FRACTURE BASED NON LINEAR MODEL FOR REINFORCED CONCRETE BEAMS

An analytical model based on the fracture properties of concrete and the nonlinear hinge model is proposed in this paper for the flexural behavior modelling of simply supported reinforced concrete beams. The model supposes the development of a single crack in the midsection of the beam within a zone called the hinge. The cross section of the beam is divided into a finite number of layered strips of concrete and a reinforcement bar. Each strip has a single freedom degree which is the elongation. Stress-strain relationships proposed in Euro code 2 were adopted for concrete strips under uniaxial compression and steel under tension. For concrete strips in tension zone three cases were studied: without softening effect, linear strain-softening behavior, and power-law strain softening behavior. The proposed model gives the loaddeflection relationship, the development of the crack opening from cracking up to failure and the evolution of the crack height during loading.

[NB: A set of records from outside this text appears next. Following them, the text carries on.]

theorem State.liveness_only (s : State) (a2) (a3) (a4) (a5) : Only [.fabric] s (State.liveness s a2 a3 a4 a5) := by
  unfold State.liveness
  repeat' (first | with_reducible exact Only.refl _ _ | with_reducible decide | with_reducible refine Only.after (State.send_only ..) ?_ ?_)

theorem execLivenessProbeDue_only (s : State) (t : State) (h : execLivenessProbeDue s = .next t) : Only [.fabric] s t := by
  unfold execLivenessProbeDue at h
  injection h with h; subst h
  repeat' (first
      | with_reducible exact Only.refl _ _ | intro _ | with_reducible decide | with_reducible refine Only.after (State.liveness_only ..) ?_ ?_
      | with_reducible refine Only.after (State.updAssoc_only ..) ?_ ?_ | with_reducible refine Only.trans ?_ (Only.foldl _ _ _ ?_) | (extract_lets)
      | fail_if_no_progress with_reducible refine Only.upd ?_)

theorem State.livenessIn_only (s : State) (a2) (a3) (a4) (a5) (g6) {w : List Part} (h6 : ∀ y0 x, Only w x (g6 y0 x)) (hw : Part.within [.port, .sessions, .log, .dict, .fabric, .draws] w = true) : Only w s (State.livenessIn s a2 a3 a4 a5 g6) := by
  unfold State.livenessIn
  repeat' (first
      | with_reducible exact Only.refl _ _ | with_reducible assumption | exact Part.within_trans (by decide) hw
      | with_reducible refine Only.after (State.updAssoc_only ..) ?_ ?_ | with_reducible refine Only.trans ?_ (h6 ..) | (extract_lets) | split
      | with_reducible (apply Only.trans; rotate_left; apply Only.mono; apply State.receive_only'; assumption))

theorem execProbe_only (a1) (a2) (a3) (a4) (s : State) (t : State) (h : execProbe a1 a2 a3 a4 s = .next t) : Only [.port, .sessions, .log, .dict, .fabric, .draws] s t := by
  unfold execProbe at h
  injection h with h; subst h
  repeat' (first
      | with_reducible exact Only.refl _ _ | intro _ | with_reducible decide
      | with_reducible refine Only.trans ?_ (State.livenessIn_only (h6 := ?_) (hw := ?_) ..)
      | with_reducible refine Only.after (State.liveness_only ..) ?_ ?_ | (extract_lets) | split)

theorem execAnswer_only (a1) (a2) (a3) (a4) (s : State) (t : State) (h : execAnswer a1 a2 a3 a4 s = .next t) : Only [.port, .sessions, .log, .dict, .fabric, .draws] s t := by
  unfold execAnswer at h
  injection h with h; subst h
  repeat' (first
      | with_reducible exact Only.refl _ _ | intro _ | with_reducible decide
      | with_reducible refine Only.trans ?_ (State.livenessIn_only (h6 := ?_) (hw := ?_) ..)
      | with_reducible refine Only.after (State.updAssoc_only ..) ?_ ?_)

theorem execQuery_only (a1) (a2) (a3) (a4) (s : State) (t : State) (h : execQuery a1 a2 a3 a4 s = .next t) : Only [.port, .sessions, .log, .dict, .fabric, .draws] s t := by
  unfold execQuery at h
  injection h with h; subst h
  repeat' (first
      | with_reducible exact Only.refl _ _ | intro _ | with_reducible decide
      | with_reducible refine Only.trans ?_ (State.livenessIn_only (h6 := ?_) (hw := ?_) ..)
      | with_reducible refine Only.after (State.liveness_only ..) ?_ ?_ | (extract_lets) | split)

theorem execQueryAnswer_only (a1) (a2) (a3) (a4) (s : State) (t : State) (h : execQueryAnswer a1 a2 a3 a4 s = .next t) : Only [.port, .sessions, .log, .dict, .fabric, .draws] s t := by
  unfold execQueryAnswer at h
  injection h with h; subst h
  repeat' (first
      | with_reducible exact Only.refl _ _ | intro _ | with_reducible decide
      | with_reducible refine Only.trans ?_ (State.livenessIn_only (h6 := ?_) (hw := ?_) ..)
      | with_reducible refine Only.after (State.updAssoc_only ..) ?_ ?_)
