theorem wit_TilesMoveBetweenBranches :
    ∀ m ∈ [1, 2], let s := branched m
      let j := branching m
      let l := s.branchAims 0 0 j [(0, 1), (1, 9)]
      s.job? 0 = some j ∧ j.body.lastDone = some 2 ∧ j.num 0x4210 1 = 1 ∧ (2 + 1) % 1 = 0 ∧ j.num 0x4210 2 = m ∧ j.worthMoving l = true ∧
        (furthest l (fun x => x.now - x.tgt)).map (·.b) = some 0 ∧ (furthest l (fun x => x.tgt - x.now)).map (·.b) = some 1 ∧
        (s.branchTiles 0 0).getLast? = some 3 ∧ branchRec? j 1 = some (1 + 1 * 2 ^ 64) ∧ s.tileUnits.length = 256 ∧
        j.stageBegun (j.steps.headD step0) 0 = false := by
  decide +kernel

/-! ### Well-formedness: terms that it refuses, each beside one at the edge of its range that it admits -/

theorem test_wf_queues : Instr.wf (.nop 0x400) = false ∧ Instr.wf (.nop 0x3FF) = true ∧ Instr.wf (.doorbell 0 (2 ^ 32)) = false ∧
    Instr.wf (.queueRegisterWrite 0 64 0) = false ∧ Instr.wf (.queueRegisterWrite 0 2 0) = false ∧ Instr.wf (.queueRegisterWrite 0 0x3C (2 ^ 64 - 1)) = true ∧
    Instr.wf (.dictWrite 0x400) = false := by decide

theorem test_wf_packets : Instr.wf (.packetSlotWrite 0 65535 [1, 2]) = false ∧ Instr.wf (.packetSlotWrite 0 65534 [1, 2]) = true ∧
    Instr.wf (.packetTake 0 (some (zeros 16385))) = false := by decide +kernel

theorem test_wf_links : Instr.wf (.cxlLinkTrained 3 64) = false ∧ Instr.wf (.cxlLinkTrained 8 65) = false ∧ Instr.wf (.cxlLinkTrained 1 8) = true := by decide

theorem test_wf_sessions : Instr.wf (.heartbeat 0x10000) = false ∧ Instr.wf (.heartbeat 0xFFFF) = true ∧ Instr.wf (.getMeasurements 256) = false ∧
    Instr.wf (.getCertificate 0x10000 0) = false := by decide

/-- The work item's name with one field out of range. -/
def badNames : List WorkId :=
  [{ work0.id with slot := 4 }, { work0.id with step := 2 ^ 64 }, { work0.id with mb := 4096 }, { work0.id with piece := 65536 }, { work0.id with role := 7 }, { work0.id with group := 16 }]

theorem test_wf_work : (∀ w ∈ badNames, Instr.wf (.copy 0 w) = false) ∧ Instr.wf (.copy 256 work0.id) = false ∧ Instr.wf (.copy 255 work0.id) = true ∧
    Instr.wf (.workItemDispatch 0 2 work0.id) = false ∧ Instr.wf (.slipLand 0 1024) = false ∧ Instr.wf (.slipLand 0 1023) = true := by decide

theorem test_wf_jobs : Instr.wf (.logCommit 4 true) = false ∧ Instr.wf (.stepComplete 0 (2 ^ 64)) = false ∧ Instr.wf (.rowCallClose 0 (2 ^ 32)) = false ∧
    Instr.wf (.layerCheck 0 0 4096 0) = false ∧ Instr.wf (.layerCheck 0 0 0 4096) = false ∧ Instr.wf (.layerCheck 3 (2 ^ 64 - 1) 4095 4095) = true := by decide

theorem test_wf_tiles : Instr.wf (.tileRetire 0 3 0) = false ∧ Instr.wf (.tileRetire 256 0 0) = false ∧ Instr.wf (.poisonConsumed 4 0 work0.id false 0 0 0) = false ∧
    Instr.wf (.poisonConsumed 3 255 work0.id false 0 (2 ^ 32 - 1) 0) = true := by decide

theorem test_wf_memory : Instr.wf (.moveCommit { weight7.key with row := 2 ^ 36 }) = false ∧ Instr.wf (.moveCommit { weight7.key with col := 2 ^ 20 }) = false ∧
    Instr.wf (.moveCommit weight7.key) = true ∧ Instr.wf (.promotion 3 0 0 0 weight7.key) = false ∧ Instr.wf (.promotion 0 4 0 0 weight7.key) = false ∧
    Instr.wf (.scrub 26 0 0 0 (.far 0 (zeros 288)) 0) = false ∧ Instr.wf (.scrub 25 0 0 0 (.far 0 (zeros 36)) 0) = false ∧
    Instr.wf (.scrub 7 0 0 0 (.near (zeros 36)) 0) = true ∧ Instr.wf (.scrub 25 0 0 0 (.far 0 (zeros 288)) 0) = true := by decide +kernel

theorem test_wf_dma : Instr.wf (.dmaPost 64 fill1) = false ∧ Instr.wf (.dmaPost 63 { fill1 with length := 2 ^ 24 }) = false ∧ Instr.wf (.dmaPost 63 { fill1 with priority := 8 }) = false ∧
    Instr.wf (.dmaAccessFault 0 4 0 0) = false ∧ Instr.wf (.dmaAccessFault 0 3 2 0) = false ∧ Instr.wf (.dmaAccessFault 0 3 1 0) = true := by decide

theorem test_wf_fabric : Instr.wf (.null 12 (msg 0 0 0 [])) = false ∧ Instr.wf (.null 0 (msg 0x1000 0 0 [])) = false ∧ Instr.wf (.null 0 (msg 0 (2 ^ 48) 0 [])) = false ∧
    Instr.wf (.null 0 (msg 0 0 4096 [])) = false ∧ Instr.wf (.null 11 (msg 0x0FFF (2 ^ 48 - 1) 4095 [])) = true ∧ Instr.wf (.laneFault 0 4) = false ∧
    Instr.wf (.creditWaitLong 0 4 0) = false ∧ Instr.wf (.linkReplay 11 0 false false 0) = false ∧ Instr.wf (.keyUpdateDue 0x1000) = false := by decide

theorem test_wf_services : Instr.wf (.gdpRead { frame 1 0 0 0 0 true [] with subindex := 256 }) = false ∧ Instr.wf (.gdpRead { frame 1 0 0 0 0 true [] with reqId := 2 ^ 32 }) = false ∧
    Instr.wf (.gdpRead (frame 1 0 0 0 0 true (zeros 1025))) = false ∧ Instr.wf (.gdpRead (frame 1 0x10000 0 0 0 true [])) = false ∧ Instr.wf (.gdpRead (frame 1 0xFFFF 255 0 0 true [])) = true := by
  decide +kernel

theorem test_wf_sensors : Instr.wf (.thermalSample [25000]) = false ∧ Instr.wf (.phaseLost 10 0) = false ∧ Instr.wf (.dieSleep 4) = false ∧ Instr.wf (.eyeScan 56 0 0) = false ∧
    Instr.wf (.memoryTrained [26]) = false ∧ Instr.wf (.memoryTrained [0, 25]) = true := by decide
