-- ==== Sys2Proof/Decode.lean ====
section
/-! DEFINITION. Decoding and encoding of instruction words (R29 to R51), in the order of checks of R39. -/

namespace Sys2Proof
open Sys2Proof.Machine

/-- Why a word is refused: the first failing step of R39. -/
inductive IllReason where
  /-- step 2: OP is not assigned in that engine's map -/
  | unassigned
  /-- step 3: a function, selector, type or operand value outside its permitted set -/
  | operand
  /-- step 4: a reserved field or subfield is not zero -/
  | reserved
  /-- step 1: ENG is not the stream's engine -/
  | engine
  deriving DecidableEq, Repr

/-- The ILL subcode of each reason (R39, R40). -/
def IllReason.subcode (r : IllReason) : Nat :=
  match r with
  | .unassigned => 1
  | .operand => 2
  | .reserved => 3
  | .engine => 4

/-- The ENG value of an engine (R19). -/
def Eng.code (e : Eng) : Nat :=
  match e with
  | .c => 0 | .a => 1 | .v => 2 | .m => 3 | .k => 4 | .w => 5 | .x => 6

/-- The engine of an ENG value; 7 names none (R19, R31). -/
def engOfCode (n : Nat) : Option Eng :=
  match n with
  | 0 => some .c | 1 => some .a | 2 => some .v | 3 => some .m | 4 => some .k | 5 => some .w | 6 => some .x
  | _ => none

/-- Bits lo + len - 1 down to lo of the word n. -/
def fld (len lo n : Nat) : BitVec len := BitVec.ofNat len (n / 2 ^ lo)

/-- A word so far with the field v put at bit lo. -/
def put (acc v lo : Nat) : Nat := acc + v * 2 ^ lo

In order to validate the proposed model, the analytical results were compared with experimental ones of a set of beams selected from scientific references. Comparisons showed that the adequate prediction of flexural behavior requires the knowledge fracture properties with an adequate strain softening function beside basic mechanical properties of both concrete and steel. Moreover, the power law strain softening curve is the most suitable to model the experimental behavior of beams while linear softening function gives conservative results. The analytical results were supported by the results of 3D finite element analysis using ANSYS software.